The house was closed for awhile, how long I do not know. Does anyone know how to attack this head-on? I am in the process of putting a coat of Kilz on before the color. I do not think this is helping. Is there someone who can help me or is there a service I can contact that can educate me or help me eliminate the odor? I think at times this is making me nauseated or something. Please someone help me out.
By Stephanie from Tavares, FL
Could it possibly be in the carpet?
Maybe a good steam cleaning or shampoo would help.
Your carpeting might be the culprit, as mommyof_4 says. If you can, get down and smell it and if it's stronger, then you have found the culprit. If you have carpeted closets, take a small corder of the carpeting, pull it up, and take a good look/smell. The padding underneath is often less expensive and can soak up dead skin, grease, mold, mildew, and so much more. Even the subflooring can be affected.
If you can afford a professional cleaner come in, have them do a urine test. Urine contains salt, and they have little "prods" that when stabbed into the carpeting, give off a "beep" when they contact the salt. This says that something or someone (babies come to mind) peed over a long period of time, and human urine is not as acrid as animal, so it's harder to identify.
If not, try and look under the unit. All mobiles have what is called a belly board. It is a band of metal strips that hold in the insulation. Sadly, cats and critters love to play, then get caught and never get out.
I wish you luck. Airing out the unit will help, as well as baking soda in all the rooms.
Hope this helps.
Before moving into this mobile home we had new carpeting put into the home and the linoleum is not the origin of problems either (that also is new). Now as far as the bands under the house he said they were recently replaced. He is coming to the house with someone who is going to check under the house and also under the sinks where the plumbing is. He said something about filters under the sinks connected to the draining pipes, so whatever it is I am hoping he finds it quickly.
Sometimes mobile homes can have leaking between the inner and outer walls.There could also be wet areas under the home, it may need to be dried out?Cleaning the drains may help too. Good Luck.
Find out if any drywall has been replaced, its possible that you have Chinese dry wall. It gives off an odor and causes respiratory issues, supposedly it can out gas for over a decade
By the way its up in Maine too, even though they said it wasn't here, friend of mine did his whole house and had been having breathing issues. He remembered some of the drywall looking different so that's the culprit. Now to figure out which ones and remove.
By the way, do not use kilz. Walls they won't breathe and mold builds up, personal knowledge.
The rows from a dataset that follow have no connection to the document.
-- ==== Sys2Proof/Syntax.lean ====
section
/-!
DEFINITION. The commands of the node: one constructor for each row of the table of operations and events, with what the row
says of it. Operands named `m` are the master that makes a register access, `t` the instant of an event on the node's clock in
1/256 ns, `p` a port or a physical core, `v` the word written; Sys2Proof.WellFormed says what each operand may be.
-/
namespace Sys2Proof
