/-! ## LIG -/
/-- Address of LIG_STAT (R352). -/
def A.LIG_STAT : Nat := 0x20140000
def F.LIG_STAT_STATE : Fd := ⟨A.LIG_STAT, 31, 29, .ro, 0⟩
def F.LIG_STAT_WORN : Fd := ⟨A.LIG_STAT, 28, 28, .ro, 0⟩
def F.LIG_STAT_QDROP : Fd := ⟨A.LIG_STAT, 27, 27, .w1c, 0⟩
def F.LIG_STAT_RETIRE : Fd := ⟨A.LIG_STAT, 26, 26, .w1c, 0⟩
/-- Address of LIG_HEAD (R352). -/
def A.LIG_HEAD : Nat := 0x20140004
def F.LIG_HEAD_SECTOR : Fd := ⟨A.LIG_HEAD, 31, 16, .ro, 0⟩
def F.LIG_HEAD_OFFSET : Fd := ⟨A.LIG_HEAD, 15, 0, .ro, 0⟩
/-- Address of LIG_SEQ (R352). -/
def A.LIG_SEQ : Nat := 0x20140008
def F.LIG_SEQ_SEQ : Fd := ⟨A.LIG_SEQ, 31, 0, .ro, 0⟩
/-- Address of LIG_RING (R352). -/
def A.LIG_RING : Nat := 0x2014000C
def F.LIG_RING_USABLE : Fd := ⟨A.LIG_RING, 31, 16, .ro, 0⟩
def F.LIG_RING_TAIL : Fd := ⟨A.LIG_RING, 15, 0, .ro, 0⟩
/-- Address of LIG_KEEP (R352). -/
def A.LIG_KEEP : Nat := 0x20140010
def F.LIG_KEEP_QUEUED : Fd := ⟨A.LIG_KEEP, 31, 16, .ro, 0⟩
def F.LIG_KEEP_PENDING : Fd := ⟨A.LIG_KEEP, 15, 0, .ro, 0⟩
/-- Address of LIG_BUDGET (R352). -/
def A.LIG_BUDGET : Nat := 0x20140014
def F.LIG_BUDGET_VALID : Fd := ⟨A.LIG_BUDGET, 31, 31, .ro, 0⟩
def F.LIG_BUDGET_BYTES : Fd := ⟨A.LIG_BUDGET, 15, 0, .ro, 0⟩
/-- Address of LIG_HOLDUP (R352). -/
def A.LIG_HOLDUP : Nat := 0x20140018
def F.LIG_HOLDUP_CAP : Fd := ⟨A.LIG_HOLDUP, 31, 16, .ro, 0⟩
def F.LIG_HOLDUP_V0 : Fd := ⟨A.LIG_HOLDUP, 15, 0, .ro, 0⟩
/-- Address of LIG_TAI (R352). -/
def A.LIG_TAI : Nat := 0x2014001C
def F.LIG_TAI_SECONDS : Fd := ⟨A.LIG_TAI, 31, 0, .rw, 0⟩
/-- Address of LIG_WEAR (R352). -/
def A.LIG_WEAR : Nat := 0x20140020
def F.LIG_WEAR_MAXERASE : Fd := ⟨A.LIG_WEAR, 31, 15, .ro, 0⟩
def F.LIG_WEAR_RETIRED : Fd := ⟨A.LIG_WEAR, 11, 0, .ro, 0⟩
/-- Address of LIG_CNT (R352). -/
def A.LIG_CNT : Nat := 0x20140024
def F.LIG_CNT_CHECKPOINTS : Fd := ⟨A.LIG_CNT, 31, 16, .ro, 0⟩
def F.LIG_CNT_TORN : Fd := ⟨A.LIG_CNT, 15, 8, .ro, 0⟩
def F.LIG_CNT_QDROPPED : Fd := ⟨A.LIG_CNT, 7, 0, .ro, 0⟩
/-- Address of LIG_APPEND (R352). -/
def A.LIG_APPEND : Nat := 0x20140030
def F.LIG_APPEND_GO : Fd := ⟨A.LIG_APPEND, 31, 31, .wo, 0⟩
def F.LIG_APPEND_LEN : Fd := ⟨A.LIG_APPEND, 27, 16, .wo, 0⟩
def F.LIG_APPEND_TYPE : Fd := ⟨A.LIG_APPEND, 15, 0, .wo, 0⟩
/-- Address of LIG_APPEND_STAT (R352). -/
def A.LIG_APPEND_STAT : Nat := 0x20140034
def F.LIG_APPEND_STAT_BUSY : Fd := ⟨A.LIG_APPEND_STAT, 31, 31, .ro, 0⟩
def F.LIG_APPEND_STAT_RESULT : Fd := ⟨A.LIG_APPEND_STAT, 2, 0, .ro, 0⟩
/-- Address of LIG_RD_ADDR (R352). -/
def A.LIG_RD_ADDR : Nat := 0x20140040
def F.LIG_RD_ADDR_ADDR : Fd := ⟨A.LIG_RD_ADDR, 27, 0, .rw, 0⟩
/-- Address of LIG_RD_CMD (R352). -/
def A.LIG_RD_CMD : Nat := 0x20140044
def F.LIG_RD_CMD_BUSY : Fd := ⟨A.LIG_RD_CMD, 31, 31, .ro, 0⟩
def F.LIG_RD_CMD_ERR : Fd := ⟨A.LIG_RD_CMD, 1, 1, .ro, 0⟩
def F.LIG_RD_CMD_GO : Fd := ⟨A.LIG_RD_CMD, 0, 0, .wo, 0⟩
/-- Address of LIG_APBUF (R352). -/
def A.LIG_APBUF (j : Nat) : Nat := 0x20140800 + 0x4 * j
def F.LIG_APBUF (j : Nat) : Fd := ⟨A.LIG_APBUF j, 31, 0, .rw, 0⟩
/-- Address of LIG_RDWIN (R352). -/
def A.LIG_RDWIN (j : Nat) : Nat := 0x20141000 + 0x4 * j
def F.LIG_RDWIN (j : Nat) : Fd := ⟨A.LIG_RDWIN j, 31, 0, .ro, 0⟩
The culprit might be in your heating ducts. Check underneath for a hole in the insulation of the dusts and see if an animal could have crawled in and got trapped, I know of this happening before.
My father-in-law had similar issues when he bought his mobile home; they knew it needed work to begin with and were already planning on tearing up carpeting and such. Is it a "musty" smell?
The in-laws thought at first it could have come from old rugs or from having been closed up, but when they started literally poking around, they found a portion of soft wall in a bathroom and also on the floor in the kitchen under a cabinet near the sink.
Turned out there were a couple of leaks that hadn't been taken care of and the smell was mold--lots of it.
They ended up replacing about 4 ft. sections of floor and wall in both rooms, as well as insulation and also replacing plumbing parts in both the kitchen and the bathroom.
It sounds like a lot, but my DH and his Dad were DIY guys and did it themselves for around 100-200 bucks in supplies.
So--check for soft, spongy areas all over, water damage spots or marks. In FIL's case, they were near plumbing and easy to pinpoint, but if there are roof leaks, mold could be anywhere.